Shelf Care: Escape into the world of Howl's Moving Castle

Howl's Moving Castle was turned into an acclaimed 2004 film by animation legend Hayao Miyazaki. PHOTO: GREENWILLOW

Howl's Moving Castle

By Diana Wynne Jones
Greenwillow/ 1986/ 429 pages/ $17.53/ Available here

The novels of British author Diana Wynne Jones, with their fantastical worlds, have been my go-to escapist reads from a young age.

And unlike many of the books I loved as a child, they have retained their magic into my adulthood.

Most of her novels are brilliant, but Howl's Moving Castle remains my favourite for its whimsical world-building and its sensible heroine.

It was turned into an acclaimed 2004 film by animation legend Hayao Miyazaki. Yet, somehow, the book is still better.

Sophie Hatter's life as a small-town milliner is upended when she accidentally falls afoul of the vindictive Witch of the Waste and is transformed into an elderly woman.

Seeking to reverse her curse, Sophie starts keeping house for Howl, an allegedly heartless wizard who lives in a roving castle.

Its door can open onto four different locations - from a bustling port city to fields of flowers - and is powered by a cranky fire demon, Calcifer.

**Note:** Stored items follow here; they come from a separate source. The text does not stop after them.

/-- R after its step, with the stepping direction and the timer that follow (R9). -/
def State.rampStepped : State :=
  let r := rampStepFrom s.drive.profile s.drive.ramp s.effectiveTarget
  s.withDrive { s.drive with
    ramp := r
    stepDir := stepDirection r s.effectiveTarget
    rampTimer := s.rampInterval (stepDirection r s.effectiveTarget) }

theorem State.driveSame_rampStepped : s.DriveSame s.rampStepped [.ramp, .stepDir, .rampTimer] :=
  s.drive.sameBut_ramp _ _ _

/-- The drive that has stepped: C and D follow, and the timer and the direction stand. -/
theorem State.rampStepped_moved : s.DriveSame s.rampStepped.rampMoved DriveField.ofRamp ∧
    s.rampStepped.DriveSame s.rampStepped.rampMoved [.channels] ∧
    s.rampStepped.rampMoved.effectiveTarget = s.effectiveTarget := by
  have moved := s.rampStepped.driveSame_rampMoved
  refine ⟨s.driveSame_rampStepped.mono.trans moved.mono, moved, ?_⟩
  rw [State.effectiveTarget_same s.rampStepped.keeps_rampMoved.frame moved]
  exact State.effectiveTarget_same (s.sameExcept_withDrive _) s.driveSame_rampStepped

/-- The settled drive of a state whose quiesce is open: the quiesce goes on. -/
theorem State.QuiesceOpen.settled {s u : State} {l : List Component} (hq : s.QuiesceOpen) (frame : s.SameExcept u l)
    (hv : s.part ≠ .run → u.sound.voices = s.sound.voices)
    (hl : .part ∉ l ∧ .acks ∉ l ∧ .adoption ∉ l := by decide) :
    ∃ a, u.settleDrive.settleQuiesce = u.settleDrive.withAcks a ∧ (s.part ≠ .quiescing → a = s.acks) := by
  have part : u.part = s.part := frame .part hl.1
  have acks : u.settleDrive.acks = s.acks := (u.keeps_settleDrive.same .acks).trans (frame .acks hl.2.1)
  have unfinished : u.settleDrive.QuiesceUnfinished :=
    hq.unfinished ((u.keeps_settleDrive.same .part).trans part) acks
      (fun hp => (u.settleDrive_voices (by rwa [part])).trans (hv hp))
      ((u.keeps_settleDrive.same .adoption).trans (frame .adoption hl.2.2))
  obtain ⟨a, settled, standing⟩ := State.settleQuiesce_withAcks unfinished
  exact ⟨a, settled, fun hp => (standing (by rwa [u.keeps_settleDrive.same .part, part])).trans acks⟩

/-- RAMP_STEP answers the settled drive; a quiesce that is open goes on. -/
theorem exec_rampStep (hrun : s.drive.rampTimer.isRunning = true) (hq : s.QuiesceOpen) :
    ∃ a, exec .rampStep s = .next (s.rampStepped.rampMoved.settleDrive.withAcks a) := by
  have taken : exec .rampStep s = .next s.rampStepped.rampMoved.settleDrive.settleQuiesce := by
    show execRampStep s = _
    unfold execRampStep
    rw [if_pos hrun]
    rfl
  have frame : s.SameExcept s.rampStepped Component.ofDrive := State.sameExcept_mono (s.sameExcept_withDrive _) (by decide)
  have sound : s.rampStepped.sound = s.sound := rfl
  have part : s.rampStepped.part = s.part := rfl
  rw [taken]
  generalize s.rampStepped = u at frame sound part
  obtain ⟨a, settled, -⟩ := hq.settled (State.sameExcept_trans frame u.keeps_rampMoved.frame)
    fun hp => (u.rampMoved_voices (by rwa [part])).trans (by rw [sound])
  exact ⟨a, by rw [settled]⟩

The book may be for children, but it is very well-plotted. The curse at its heart is based on the John Donne poem Song (Go And Catch A Falling Star), with the impossible things in the verses - mermaids singing, mandrake roots bearing children - gradually becoming literal. Solving it makes for a delightful puzzle.

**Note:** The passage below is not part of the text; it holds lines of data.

-- ==== Sys2Proof/Decode.lean ====
section
/-! DEFINITION. The command that a word spells. spec/opcode_table.json gives no row a pattern of bits: a command reaches the
block as a register access, a descriptor, a pin or a clock, never as one word, so no word spells one. -/

namespace Sys2Proof

/-- No row of the table gives bits, so no word spells a command. -/
def decodeTableWord (_nbits _w : Nat) : Option Instr := none

end Sys2Proof
end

It also gently subverts fairy-tale tropes. Sophie, the oldest of three sisters, expects to be sidelined by destiny, as adventure is reserved for youngest children, but slowly discovers she is quite powerful in her own right.

Howl, who maintains a reputation for devouring the hearts of young women, is not in fact wicked, just a very melodramatic narcissist.

There is no love at first sight here, just two very competent people engaging in banter as they try to save kingdoms, keep their house clean and so on. This is the ideal novel for anyone who wishes they could turn the doorknob, open the door and be somewhere else altogether.

Shelf Care is a twice-weekly column that recommends uplifting, comforting or escapist books to read while staying home during the Covid-19 pandemic.